Entreprise

Les meubles Kewlox, c’est belge ? "C’est belge et c’est 100 % wallon, monsieur", me répond-on fièrement au téléphone. "On", c’est un des employés de la société Kewlox au siège de l’entreprise, à Eghezée. Quand on a des contacts réguliers par téléphone, il suffit parfois d’une intonation dans la voix d’un interlocuteur pour "sentir" l’ambiance d’une organisation. C’est le cas ici, manifestement, et le ton sent bon l’enthousiasme. Et c’est compréhensible : Kewlox est une boîte qui marche, qui voit son chiffre d’affaires croître avec une belle régularité, et qui fait vivre actuellement une centaine de personnes. Le plan de développement actuel prévoit un doublement de l’activité à un horizon de 5 à 7 ans.
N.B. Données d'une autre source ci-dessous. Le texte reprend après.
/-- Two systems in the same registers that differ elsewhere; an even and an odd count; an odd count that ends at index
0 and one that does not. -/
theorem test_witness_RoundTripGivesTheEncodersPredictors :
    (state 0 0).cur.regs = (waiting 0 0 [⟨0b01#2, []⟩]).cur.regs ∧
    (samples [10, -10]).length % 2 = 0 ∧ (samples [10]).length % 2 = 1 ∧
    gives (exec (.encode (samples [1])) (state 0 0)) 1 0 (byteItems [0x01#8]) = true ∧
    gives (exec (.decode [0x01#8]) (state 0 0)) 1 0 (sampleItems [1, 1]) = true ∧
    gives (exec (.encode (samples [10, -10, 300])) (state 0 0)) 31 20 (byteItems [0xE6#8, 0x07#8]) = true ∧
    gives (exec (.decode [0xE6#8, 0x07#8]) (state 0 0)) 37 19 (sampleItems [10, -10, 31, 37]) = true := by
  decide +kernel

theorem test_witness_ResultsDependOnlyOnRegistersAndInput :
    (state 1000 40).cur.regs = (running 1000 40 (.decoding 3 [0x70#8] .high)).cur.regs ∧
    state 1000 40 ≠ running 1000 40 (.decoding 3 [0x70#8] .high) := by decide

theorem test_witness_SilenceFromFreshIsExactlySilence :
    State.reset.cur.ps = 0#16 ∧ State.reset.cur.si = 0 := by decide

/-- Indices that reach 0 and 88 exactly, without a clamp. -/
theorem test_witness_IndexDifferenceSurvivesACode :
    (0 ≤ ((codec 5 1).si.val : Int) + indexAt 0x0#4 ∧ ((codec 5 1).si.val : Int) + indexAt 0x0#4 ≤ 88 ∧
      0 ≤ ((codec 9 88).si.val : Int) + indexAt 0x0#4 ∧ ((codec 9 88).si.val : Int) + indexAt 0x0#4 ≤ 88) ∧
    (0 ≤ ((codec 5 0).si.val : Int) + indexAt 0x7#4 ∧ ((codec 5 0).si.val : Int) + indexAt 0x7#4 ≤ 88 ∧
      0 ≤ ((codec 9 80).si.val : Int) + indexAt 0x7#4 ∧ ((codec 9 80).si.val : Int) + indexAt 0x7#4 ≤ 88) := by decide

/-- The greatest difference, and the case in which the bound is met with equality (95_test_vectors.md V-ERR). -/
theorem test_witness_QuantizationErrorWithoutOverloadIsBounded :
    65533 < 2 * stepAt 88 ∧ 6 < 2 * stepAt 0 ∧ quant 6 0 7 = 0x3#4 ∧
    ((6 : Int) - dq 0x3#4 7).natAbs = 7 / 8 + 2 := by decide

theorem test_witness_EncodeOfDecodeIsTheEncoding :
    decode (.code 0xD#4) = .ok .n5 ∧
    decode (.command ⟨0b11#2, [⟨.byte 0xE6#8, false⟩, ⟨.byte 0x07#8, true⟩]⟩) = .ok (.decode [0xE6#8, 0x07#8]) :=
  ⟨rfl, rfl⟩

theorem test_witness_DecoderAcceptsExactlyWellFormedFrames :
    Frame.wellFormed ⟨0b11#2, [⟨.byte 5#8, true⟩]⟩ = true ∧ Frame.wellFormed ⟨0b11#2, [⟨.byte 5#8, false⟩]⟩ = false := by
  decide

/-- A DECODE before its low nibble, before a high nibble with and without a byte after it. -/
theorem test_witness_StepRunsTheDecodedInstruction_code :
    ((running 0 0 (.decoding 0 [0xE6#8] .low)).turns = [] ∧
      (running 0 0 (.decoding 0 [0xE6#8] .low)).cur.job = .decoding 0 [0xE6#8] .low) ∧
    decode (.code (lowNibble 0xE6#8)) = .ok .p6 ∧
    (running 0 0 (.decoding 0 [0xE6#8, 0x07#8] .high)).cur.job = .decoding 0 [0xE6#8, 0x07#8] .high ∧
    (running 0 0 (.decoding 1 [0xE6#8] .high)).cur.job = .decoding 1 [0xE6#8] .high ∧
    decode (.code (highNibble 0xE6#8)) = .ok .n6 :=
  ⟨⟨rfl, rfl⟩, rfl, rfl, rfl, rfl⟩

/-- A RESET, an ENCODE of nothing, an ENCODE of one sample and a DECODE of one byte waiting between commands. -/
theorem test_witness_StepRunsTheDecodedInstruction_command :
    ((waiting 5 9 [⟨0b01#2, []⟩]).turns = [] ∧ (waiting 5 9 [⟨0b01#2, []⟩]).cur.job = .idle ∧
      (waiting 5 9 [⟨0b01#2, []⟩]).cur.cmds = [⟨0b01#2, []⟩]) ∧
    (decode (.command ⟨0b01#2, []⟩) = .ok .reset ∧ Instr.reset.microSteps = 0) ∧
    (decode (.command ⟨0b10#2, []⟩) = .ok (.encode []) ∧ (Instr.encode []).microSteps = 0) ∧
    decode (.command ⟨0b10#2, [⟨.sample 7#16, true⟩]⟩) = .ok (.encode [7#16]) ∧
    decode (.command ⟨0b11#2, [⟨.byte 7#8, true⟩]⟩) = .ok (.decode [7#8]) :=
  ⟨⟨rfl, rfl, rfl⟩, ⟨rfl, rfl⟩, ⟨rfl, rfl⟩, rfl, rfl⟩

theorem test_witness_EncodeTakesOneSamplePerStep :
    ((running 0 0 (.encoding 0 [10#16, 5#16])).turns = [] ∧
      (running 0 0 (.encoding 0 [10#16, 5#16])).cur.job = .encoding 0 [10#16, 5#16]) ∧
    ((running 0 0 (.encoding 2 [10#16])).turns = [] ∧
      (running 0 0 (.encoding 2 [10#16])).cur.job = .encoding 2 [10#16]) := by decide

/-- The odd chunk of 42_encode.md R91 as a waiting command; its four steps give the example's result. -/
theorem test_witness_MicroStepsOfACommandAreItsMeaning :
    ((waiting 0 0 [encodeFrame]).turns = [] ∧ (waiting 0 0 [encodeFrame]).cur.job = .idle ∧
      (waiting 0 0 [encodeFrame]).cur.cmds = [encodeFrame]) ∧
    decode (.command encodeFrame) = .ok (.encode (samples [10, -10, 300])) ∧
    gives (runSteps 4 (waiting 0 0 [encodeFrame])) 31 20 (byteItems [0xE6#8, 0x07#8]) = true :=
  ⟨⟨rfl, rfl, rfl⟩, rfl, by decide +kernel⟩

theorem test_witness_NoCommandIsTakenWhileOneRuns :
    (running 0 0 (.encoding 0 [10#16])).cur.job ≠ .idle ∧
    ∃ t, microStep (running 0 0 (.encoding 0 [10#16])) = .next t := ⟨by decide, _, rfl⟩

/-- A RESET being taken, and a code being executed. -/
theorem test_witness_OnlyResetAndReconWriteTheRegisters :
    (∃ t, microStep (waiting 5 9 [⟨0b01#2, []⟩]) = .next t) ∧
    (∃ t, microStep (running 0 0 (.decoding 0 [0xE6#8] .low)) = .next t) := ⟨⟨_, rfl⟩, _, rfl⟩

/-- A code that clamps both registers, a RESET, and the instance whose turn it is not. -/
theorem test_witness_RegistersStayInRange :
    ((∃ t, step (running 32760 88 (.decoding 0 [0x77#8] .low)) = .next t) ∧
      gives (step (running 32760 88 (.decoding 0 [0x77#8] .low))) 32767 88 (sampleItems [32767]) = true) ∧
    ((∃ t, step (waiting 5 9 [⟨0b01#2, []⟩]) = .next t) ∧ gives (step (waiting 5 9 [⟨0b01#2, []⟩])) 0 0 [] = true) ∧
    (waiting 5 9 [⟨0b01#2, []⟩]).all[1]? = some Codec.fresh := by
  refine ⟨⟨⟨_, rfl⟩, by decide⟩, ⟨⟨_, rfl⟩, by decide⟩, rfl⟩

/-- In the middle of an ENCODE, after an odd number of samples, with a code in the packer. -/
theorem test_witness_EveryStepKeepsThePackerInvariant :
    midEncode.inv = true ∧ ∃ t, step midEncode = .next t := ⟨by decide, _, rfl⟩

theorem test_witness_AServedSystemNeverStops :
    State.callerInv { waiting 0 0 [encodeFrame] with turns := [1, 0] } = true := by decide

/-- A turn that names no instance; a frame without its last mark. -/
theorem test_witness_OnlyTheCallerCanStopAStep :
    (({ state 0 0 with turns := [2] } : State).turns = [2] ∧ (state 0 0).all.length ≤ 2 ∧
      isRefused (step { state 0 0 with turns := [2] }) (.noSuchInstance 2) = true) ∧
    malformed.turns = [] ∧ malformed.cur.job = .idle ∧
    malformed.cur.cmds = [⟨0b10#2, [⟨.sample 5#16, false⟩]⟩] ∧
    Frame.wellFormed ⟨0b10#2, [⟨.sample 5#16, false⟩]⟩ = false ∧
    isRefused (step malformed) (.malformedFrame .misplacedLastMark) = true := by
  decide

/-- A step of instance 1 beside instance 0. -/
theorem test_witness_AStepLeavesEveryOtherInstanceAlone :
    (∃ t, step { state 5 9 with turns := [1] } = .next t) ∧ 0 ≠ State.mover { state 5 9 with turns := [1] } :=
  ⟨⟨_, rfl⟩, by decide⟩

theorem test_witness_StepsOfDifferentInstancesCommute :
    (0 : Nat) ≠ 1 ∧ ∃ t, runSteps 2 { midEncode with turns := [0, 1] } = .next t := ⟨by decide, _, rfl⟩

theorem test_witness_OutputsOnlyGrow :
    (∃ t, step midEncode = .next t) ∧ midEncode.all[0]? = some midEncode.cur := ⟨⟨_, rfl⟩, rfl⟩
Son seul problème ? Peut-être une image un peu vieillotte, comme nous l’explique son administrateur-délégué, Georges Fontaine. Pour cet ingénieur, une des priorités du moment est "de retrouver la maîtrise des tendances, et d’imposer ces tendances. On a encore trop souvent l’image d’une entreprise qui produit des meubles en carton, alors que tout cela a évolué. Aujourd’hui, on travaille avec des panneaux de MDF (medium density fiber) très fins, qui ont l’avantage de ne contenir qu’un taux minimum de produits chimiques par rapport aux meubles produits par la concurrence, et avec des panneaux de plastique translucides colorés dont le recyclage est assuré par notre usine en Grande-Bretagne".
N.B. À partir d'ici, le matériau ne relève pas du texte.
-- ==== Sys2Proof/Machine/Published.lean ====
section
/-! DEFINITION. The published orientation of the same compression function (spec/41_compression.md R110): row-major
placement, column shift, row mix on the right, round constant in the first row. The engine does not use it. -/

namespace Sys2Proof.Machine.Published

/-- R110: `a[i][j] = B[8i + j]`. -/
def mat (b : Block) : ByteMatrix := tabulate fun i j => b[8 * i.val + j.val]

/-- The inverse of the row-major placement. -/
def blk (a : ByteMatrix) : Block := Vector.ofFn fun k => a[k.val / 8][k.val % 8]

/-- R110: column `j` is shifted downward by `j` places, `b[i][j] = a[(i - j) mod 8][j]`. -/
def shiftColumns (a : ByteMatrix) : ByteMatrix := tabulate fun i j => a[i - j][j]

/-- R110: the circulant matrix whose first row is COEF, `C[k][j] = COEF[(j - k) mod 8]`. -/
def circulant (k j : Fin 8) : Byte := coef[(j - k).val]

/-- R110: `b = a · C`. -/
def mixRows (a : ByteMatrix) : ByteMatrix := tabulate fun i j => xorOver fun k => gmul a[i][k] (circulant k j)

/-- R110: the round constant's non-zero bytes are the first row. -/
def roundConstant (i : Nat) : ByteMatrix :=
  tabulate fun r c => if r = 0 then sbox (BitVec.ofNat 8 (8 * (i - 1) + c.val)) else 0x00

/-- The round in the published orientation. -/
def cipherRound (a k : ByteMatrix) : ByteMatrix := addKey (mixRows (shiftColumns (subLayer a))) k

/-- The round keys in the published orientation. -/
def roundKey (kin : ByteMatrix) : Nat → ByteMatrix
  | 0 => kin
  | i + 1 => cipherRound (roundKey kin i) (roundConstant (i + 1))

/-- The cipher state after `i` rounds in the published orientation. -/
def cipherState (kin p : ByteMatrix) : Nat → ByteMatrix
  | 0 => addKey p (roundKey kin 0)
  | i + 1 => cipherRound (cipherState kin p i) (roundKey kin (i + 1))

/-- The compression function in the published orientation, on matrices. -/
def compress (hin b : ByteMatrix) : ByteMatrix := addKey (addKey (cipherState hin b Config.rounds) b) hin

/-- The compression function in the published orientation, from blocks to blocks. -/
def compressBlocks (hin b : Block) : Block := blk (compress (mat hin) (mat b))

end Sys2Proof.Machine.Published
end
La société est gérée en bon père de famille pour des actionnaires familiaux qui considèrent leur participation comme un patrimoine à assurer sur le long terme. C’est pourquoi, bon an mal an, l’entreprise réinvestit 80 % des bénéfices disponibles dans l’outil de production. "On travaille sur la qualité, sur l’efficacité, et surtout sur la gestion de l’énergie : en 9 années, on a divisé par deux la quantité d’énergie nécessaire à la fabrication d’un meuble. Les déchets de bois, la sciure, sont utilisés dans l’installation de chauffage, et toute la gestion énergétique est centralisée et surveillée en permanence", explique encore ce patron-ingénieur. La production a plus que doublé, et la facture énergétique a baissé.

Et ce produit dont les pubs amusantes nous trottent dans la tête ? Il s’agit d’armoires, de meubles de rangement, de bureaux réalisés sur base d’une technologie développée en 1958 par un ingénieur britannique, Kewley, et cédée au négociant belge en produits métallurgiques Jacques Le Clercq. Ce dernier développe rapidement son produit et installe une usine en plein champs à Leuze-Eghezée où elle se trouve toujours aujourd’hui. Cinquante années de développement bien sage plus tard, le meuble Kewlox existe toujours, facile à monter, costaud, il suit ses propriétaires au fil du temps, se rajeunit à l’aide de quelques panneaux neufs. On en trouve même sur eBay, en lot ou à la pièce, avec un niveau de prix qui est en soi une preuve de la qualité des objets. "On ne le sait pas, mais la structure d’un meuble Kewlox est garantie à vie. Et on fabrique toujours les pièces détachées nécessaires. Les clients qui viennent nous voir avec des pièces détériorées, même par maladresse, sont bien accueillis", nous assure encore Georges Fontaine. Les objectifs de demain ? "On veut arriver dans tous nos points de vente, à fournir des meubles sur mesure dans les 48 heures, et avec le sourire !"

Les meubles Kewlox, fierté de cette entreprise wallonne, séduisent aussi à l’étranger, le groupe est aussi présent en France, en Allemagne, aux Pays-Bas et en Suisse. Chiffre d’affaires consolidé en 2009 ? Entre 10 et 12 millions d’euros, en tenant compte des activités de service des magasins. Du solide, aussi.